Но я отвлекся. Софья Дмитриевна была знакома со многими литераторами империи, так как занималась переводами. Она свободно говорила на французском и немецком языке. Не так хорошо знала английский язык. Поэтому она не упускала шанс познакомиться с известным французским писателем. Мне же было тогда не до творческих вечеров. Я был обеспокоен здоровьем своего друга — профессора Спицына. Но все же не мог отказать жене, чтобы не пойти с ней вместе. По правде говоря, я сидел и скучал, слушая писателя. Она же ловила каждое его слово. Несмотря на то, что он говорил по-французски, в зале нашелся человек, который вызвался синхронно переводить Анатоля Франса на русский язык. Когда встреча закончилась, моя жена Софья Дмитриевна подошла к писателю и говорила с ним примерно 15 минут. В результате он подарил ей книгу с его подписью. И эта книга называлась «Боги жаждут».

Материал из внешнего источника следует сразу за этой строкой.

-- ==== Sys2Proof/Tests/Slice0.lean ====
section
/-! SUPPORT. The model's own tests: ill-formed terms that the checks refuse, words written out from the
encoding table (30_encoding.md R65), one step on a small state with the result the spec's vectors give
(95_test_vectors.md, "L2.x" and "L1.x" below), and a concrete state and operands for the hypotheses of
every statement. -/

namespace Sys2Proof.Tests

open Sys2Proof.Machine Sys2Proof.Claims

/-! ### Helpers -/

/-- Reset with `x[r] = v`, an accumulator and flags. -/
def st (r : RegAddr) (v acc : Byte) (zero msb carry : Bool) : State :=
  ({ State.reset with acc := acc, flags := ⟨zero, msb, carry⟩ } : State).writeReg r v

/-- Reset at a page and offset, with two ROM bytes placed. -/
def at_ (page : Byte) (pc : BitVec 6) (a : Nat) (v : Byte) (b : Nat) (u : Byte) : State :=
  (({ State.reset with page := page, pc := pc } : State).placeRom b u).placeRom a v

/-- The next state of an outcome, if it is one. -/
def next? (o : Result) : Option State :=
  match o with
  | .next t => some t
  | .fault _ => none
  | .refused _ => none

/-- Accumulator and flags after an instruction. -/
def accFlags (i : Instr) (s : State) : Option (Byte × Flags) := (next? (exec i s)).map fun t => (t.acc, t.flags)

/-- Program counter and page after a step. -/
def pcPage (s : State) : Option (Nat × Nat) := (next? (step s)).map fun t => (t.pc.toNat, t.page.toNat)

/-- Fault record after a step. -/
def faultOf (s : State) : Option FaultRecord := (next? (step s)).bind fun t => t.fault

/-! ### Ill-formed terms are refused -/

theorem test_ill_formed_illegal_opcode : (Instr.illegal28 3).wellFormed = false := by decide
theorem test_ill_formed_ics_condition_zero : (Instr.ics 0).wellFormed = false := by decide
theorem test_ill_formed_brc_condition_zero : (Instr.brc 0).wellFormed = false := by decide
theorem test_ill_formed_missing_immediate : (ImageInstr.mk (.ldi 1) none).wellFormed = false := by decide
theorem test_ill_formed_spare_immediate : (ImageInstr.mk (.add 1) (some 3)).wellFormed = false := by decide
theorem test_well_formed_layouts :
    (ImageInstr.mk (.ldi 1) (some 3)).wellFormed = true ∧ (ImageInstr.mk (.add 1) none).wellFormed = true := by
  decide

/-- R68: 214 words with a defined effect, 2 with the fatal condition, 40 illegal. -/
theorem test_word_classes :
    (List.range 256).countP (fun n => (decodeWord (BitVec.ofNat 8 n)).wordClass == .defined) = 214 ∧
    (List.range 256).countP (fun n => (decodeWord (BitVec.ofNat 8 n)).wordClass == .fatalCondition) = 2 ∧
    (List.range 256).countP (fun n => (decodeWord (BitVec.ofNat 8 n)).wordClass == .illegalOpcode) = 40 := by
  decide +kernel

/-! ### Every constructor's word, written out from R65 -/

theorem test_decode_nop : decodeWord 0b00000101 = .nop 0b101 := by decide
theorem test_decode_add : decodeWord 0b00001001 = .add 0b001 := by decide
theorem test_decode_sub : decodeWord 0b00010110 = .sub 0b110 := by decide
theorem test_decode_bsub : decodeWord 0b00011111 = .bsub 0b111 := by decide
theorem test_decode_or : decodeWord 0b00100010 = .or 0b010 := by decide
theorem test_decode_nor : decodeWord 0b00101011 = .nor 0b011 := by decide
theorem test_decode_and : decodeWord 0b00110100 = .and 0b100 := by decide
theorem test_decode_nand : decodeWord 0b00111001 = .nand 0b001 := by decide
theorem test_decode_xor : decodeWord 0b01000101 = .xor 0b101 := by decide
theorem test_decode_xnor : decodeWord 0b01001110 = .xnor 0b110 := by decide
theorem test_decode_ldi : decodeWord 0b01010011 = .ldi 0b011 := by decide
theorem test_decode_adr : decodeWord 0b01011010 = .adr 0b010 := by decide
theorem test_decode_rld : decodeWord 0b01100100 = .rld 0b100 := by decide
theorem test_decode_rst : decodeWord 0b01101101 = .rst 0b101 := by decide
theorem test_decode_mst : decodeWord 0b01110011 = .mst 0b011 := by decide
theorem test_decode_mld : decodeWord 0b01111110 = .mld 0b110 := by decide
theorem test_decode_ics : decodeWord 0b10000111 = .ics 0b111 := by decide
theorem test_decode_jid : decodeWord 0b10001011 = .jid 0b011 := by decide
theorem test_decode_brc : decodeWord 0b10010010 = .brc 0b010 := by decide
theorem test_decode_dec : decodeWord 0b10011101 = .dec 0b101 := by decide
theorem test_decode_cmp : decodeWord 0b10100001 = .cmp 0b001 := by decide
theorem test_decode_bsr : decodeWord 0b10101100 = .bsr 0b100 := by decide
theorem test_decode_bsl : decodeWord 0b10110011 = .bsl 0b011 := by decide
theorem test_decode_pst : decodeWord 0b10111111 = .pst 0b111 := by decide
theorem test_decode_pld : decodeWord 0b11000101 = .pld 0b101 := by decide
theorem test_decode_inc : decodeWord 0b11001011 = .inc 0b011 := by decide
theorem test_decode_illegal26 : decodeWord 0b11010000 = .illegal26 0b000 := by decide
theorem test_decode_illegal27 : decodeWord 0b11011000 = .illegal27 0b000 := by decide
theorem test_decode_illegal28 : decodeWord 0b11100101 = .illegal28 0b101 := by decide
theorem test_decode_illegal29 : decodeWord 0b11101011 = .illegal29 0b011 := by decide
theorem test_decode_illegal30 : decodeWord 0b11110111 = .illegal30 0b111 := by decide
theorem test_decode_hlt : decodeWord 0b11111110 = .hlt 0b110 := by decide

/-- R71: `LDI r3, 0x45` is 0x53 0x45, `ICS AL, 0x08` is 0x87 0x08; the byte after is left. -/
theorem test_decode_bytes :
    decodeBytes [0x53, 0x45, 0x0A] = .ok (⟨.ldi 3, some 0x45⟩, [0x0A]) ∧
    encodeBytes ⟨.ics 7, some 0x08⟩ = [0x87, 0x08] := ⟨rfl, rfl⟩

theorem test_decode_bytes_rejects : decodeBytes [] = .error .noWord ∧ decodeBytes [0x92] = .error .noImmediate :=
  ⟨rfl, rfl⟩

/-- The table's numbering: the word in bits 7 to 0, the immediate above it. -/
theorem test_decode_table_word :
    decodeTableWord 8 0x0A = some (.add 2) ∧ decodeTableWord 16 0x0350 = some (.ldi 0) ∧
    decodeTableWord 8 0xD8 = some (.illegal27 0) := by decide

/-- The word placed for the first step after reset is the one executed. -/
theorem test_with_fetch_word :
    pcPage (State.reset.withFetchWord 16 0x0351) = some (2, 0) ∧
    faultOf (State.reset.withFetchWord 8 0xD8) = some (.illegalOpcode 0xD8 0) := by decide

/-! ### Arithmetic, logic, shifts: the flags before are all set -/

/-- L2.A1. -/
theorem test_add_wraps : accFlags (.add 2) (st 2 100 200 true true true) = some (44, ⟨false, false, true⟩) := by
  decide

/-- L2.A6. -/
theorem test_add_zero_register : accFlags (.add 0) (st 1 9 128 true true true) = some (128, ⟨false, true, false⟩) := by
  decide

/-- L2.S1: no wrap, yet carry is set. -/
theorem test_sub_quirk : accFlags (.sub 1) (st 1 3 5 true true true) = some (2, ⟨false, false, true⟩) := by
  decide

/-- L2.S2. -/
theorem test_sub_wraps_without_carry : accFlags (.sub 1) (st 1 5 3 true true true) = some (254, ⟨false, true, false⟩) := by
  decide

/-- L2.S9. -/
theorem test_bsub_wraps : accFlags (.bsub 1) (st 1 3 5 true true true) = some (254, ⟨false, true, true⟩) := by
  decide

/-- L2.S13. -/
theorem test_bsub_negates : accFlags (.bsub 0) (st 1 3 128 true true true) = some (128, ⟨false, true, true⟩) := by
  decide
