-- ==== Sys2Proof/Config.lean ====
section
/-! DEFINITION. The implementation parameters of table T1 (R8) as plain data, the test configuration TC of
spec/95_test_vectors.md, and the free values: the host answers and undefined bytes no rule fixes, as constants without
a body. -/

namespace Sys2Proof

/-- `IMAGE_BYTE_ORDER` (R205); also used for the fixed little-endian order of registers and DMA (R203, R204). -/
inductive ByteOrder where
  | big | little
  deriving DecidableEq, Repr

/-- `ZERO_DELAY_POLICY`: when an event due at the current TOD is dispatched (R406, R414). -/
inductive ZeroDelayPolicy where
  | sameStep | nextTick
  deriving DecidableEq, Repr

/-- A range of physical addresses `lo ≤ a < hi`. -/
structure AddrRange where
  lo : Nat
  hi : Nat
  deriving DecidableEq, Repr

/-- How `MemPort.decodeFails` is answered (R604): by a predicate (a transfer succeeds iff it lies inside one of the
ranges), or by one draw per transfer. -/
inductive MemPort where
  | ranges (rs : List AddrRange)
  | oracle
  deriving DecidableEq, Repr

/-- Whether the host's file and log operations can fail (R706, R819, R919): never, but for a transfer outside the file,
or by one draw per operation. -/
inductive HostIo where
  | reliable
  | oracle
  deriving DecidableEq, Repr

/-- `LINE_TYPE(line)`: the device type each line may host (R8, R1301). -/
structure LineTypes where
  l3 : DevKind
  l4 : DevKind
  l5 : DevKind
  l6 : DevKind
  l7 : DevKind
  deriving DecidableEq, Repr

/-- The device type of one line. -/
def LineTypes.of (t : LineTypes) : Line → DevKind
  | .l3 => t.l3 | .l4 => t.l4 | .l5 => t.l5 | .l6 => t.l6 | .l7 => t.l7

/-- The OPEN parameters of table T1 (R8). Every step leaves them unchanged (R9). -/
structure Config where
  /-- `CLOCK_RATE`, ticks per microsecond -/
  clockRate : Nat
  /-- `DMATICKS` -/
  dmaTicks : Nat
  /-- `READRATIO_NUM` -/
  readRatioNum : Nat
  /-- `READRATIO_DEN` -/
  readRatioDen : Nat
  /-- `POLLNETTIME`, microseconds -/
  pollNetTime : Nat
  /-- `DISKFILEID` -/
  diskFileId : Word
  /-- `FLASHFILEID` -/
  flashFileId : Word
  /-- `COREFILEID` -/
  coreFileId : Word
  maxCyl : Nat
  maxHead : Nat
  maxSect : Nat
  /-- `MINRPM`, `MAXRPM`: bounds on the image producer's input; no rule of the block reads them (R1305) -/
  minRpm : Nat
  maxRpm : Nat
  minDataS : Nat
  maxDataS : Nat
  maxBlocks : Nat
  /-- `ETH_RESET_TIME`, microseconds -/
  ethResetTime : Nat
  /-- `ETH_CMD_TIME(READCONF)` -/
  ethReadConfTime : Nat
  /-- `ETH_CMD_TIME(READNET)` -/
  ethReadNetTime : Nat
  /-- `ETH_CMD_TIME(WRITENET)` -/
  ethWriteNetTime : Nat
  /-- `ETH_CMD_TIME(CONFIGURE)` -/
  ethConfigureTime : Nat
  /-- `ETH_MODE_INTERRUPT`, a bit of 0x7F -/
  ethModeInterrupt : Byte
  ethMaxPacket : Nat
  imageByteOrder : ByteOrder
  lineTypes : LineTypes
  /-- `DEV_REG_ADDR(line, dev)` by slot number, the base addresses of the external decoder (R201) -/
  devRegAddr : Vector Word 40
  /-- `BUS_TODLO_ADDR` (R206) -/
  todLoAddr : Word
  /-- `BUS_BITMAP_ADDR(line)` by line number (R206) -/
  bitmapAddr : Vector Word 5
  zeroDelay : ZeroDelayPolicy
  memPort : MemPort
  hostIo : HostIo
  deriving DecidableEq, Repr

/-- `FLASH_RESET_BASE`, microseconds (T1, D32). -/
def Config.flashResetBase : Nat := 400

/-- `FLASH_SKIP_COREFILEID` (T1, D33). -/
def Config.flashSkipCoreFileId : Bool := true

/-- `TOD_INIT` (T1, D3). -/
def Config.todInit : Time := 0#64

/-- The test configuration TC of spec/95_test_vectors.md, the one assignment of OPEN parameters the spec writes down.
DESIGN CHOICE (log 2): the reset state uses it; no rule reads a particular value. The addresses, which TC does not
give, are PRESUMED (log 13): the conventional ones of spec/93_implementation_defined.md G2. -/
def Config.tc : Config where
  clockRate := 1
  dmaTicks := 2
  readRatioNum := 1
  readRatioDen := 2
  pollNetTime := 100
  diskFileId := 0xD15C0001#32
  flashFileId := 0xF1A50001#32
  coreFileId := 0xC02E0001#32
  maxCyl := 32767
  maxHead := 255
  maxSect := 255
  minRpm := 0
  maxRpm := 0
  minDataS := 1
  maxDataS := 100
  maxBlocks := 0xFFFFFF
  ethResetTime := 400
  ethReadConfTime := 10
  ethReadNetTime := 10
  ethWriteNetTime := 10
  ethConfigureTime := 10
  ethModeInterrupt := 0x01#8
  ethMaxPacket := 1514
  imageByteOrder := .big
  lineTypes := { l3 := .disk, l4 := .flash, l5 := .eth, l6 := .printer, l7 := .terminal }
  devRegAddr := Vector.ofFn fun k => 0x10000054#32 + BitVec.ofNat 32 (16 * k.val)
  todLoAddr := 0x1000001C#32
  bitmapAddr := Vector.ofFn fun k => 0x10000040#32 + BitVec.ofNat 32 (4 * k.val)
  zeroDelay := .sameStep
  memPort := .ranges [{ lo := 0x20000000, hi := 0x20010000 }]
  hostIo := .reliable

/-- One answer of `NI.recv()` (R1101): the length, 0 for none and negative for an error, and the bytes. Nothing ties the
one to the other. -/
structure Recv where
  len : Int
  bytes : List Byte
  deriving DecidableEq, Repr, Inhabited

/-! Free values (log 5, log 6). The first argument is the state's draw counter, so each draw is a fresh value. -/

/-- The answer of `MemPort.decodeFails(addr, n)` under the oracle reading (R604). -/
opaque Config.freeDecodeFails : Nat → Word → Nat → Bool

/-- Whether a host file or log operation fails (R706, R819, R919). -/
opaque Config.freeIoFails : Nat → Bool

/-- The answer of `NI.waiting()` (R1101). -/
opaque Config.freeWaiting : Nat → Bool

/-- The answer of `NI.recv()` (R1101). -/
opaque Config.freeRecv : Nat → Recv

/-- The answer of `NI.send(bytes, n)` (R1101). -/
opaque Config.freeSent : Nat → Nat

/-- Byte `j` of a memory range a failed DMA leaves unspecified (R601), of the gap before a block written past the end of
an image (log 8), or of a transfer longer than its buffer (log 9). -/
opaque Config.freeByte : Nat → Nat → Byte

/-- Word `i` of a device buffer a failed DMA leaves unspecified (R602). -/
opaque Config.freeWord : Nat → Nat → Word

end Sys2Proof
end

Софья Дмитриевна прочитала этот роман за 2 дня. Я сначала не хотел читать, но в итоге жена буквально заставила. И я прочитал роман. И скажу вам, мои дорогие читатели, этот роман произвел на меня как гнетущее, так и восторженное впечатление. Никогда так художественное произведение не возбуждало мое сознание. Если вкратце, то попробую высказать краткое содержание.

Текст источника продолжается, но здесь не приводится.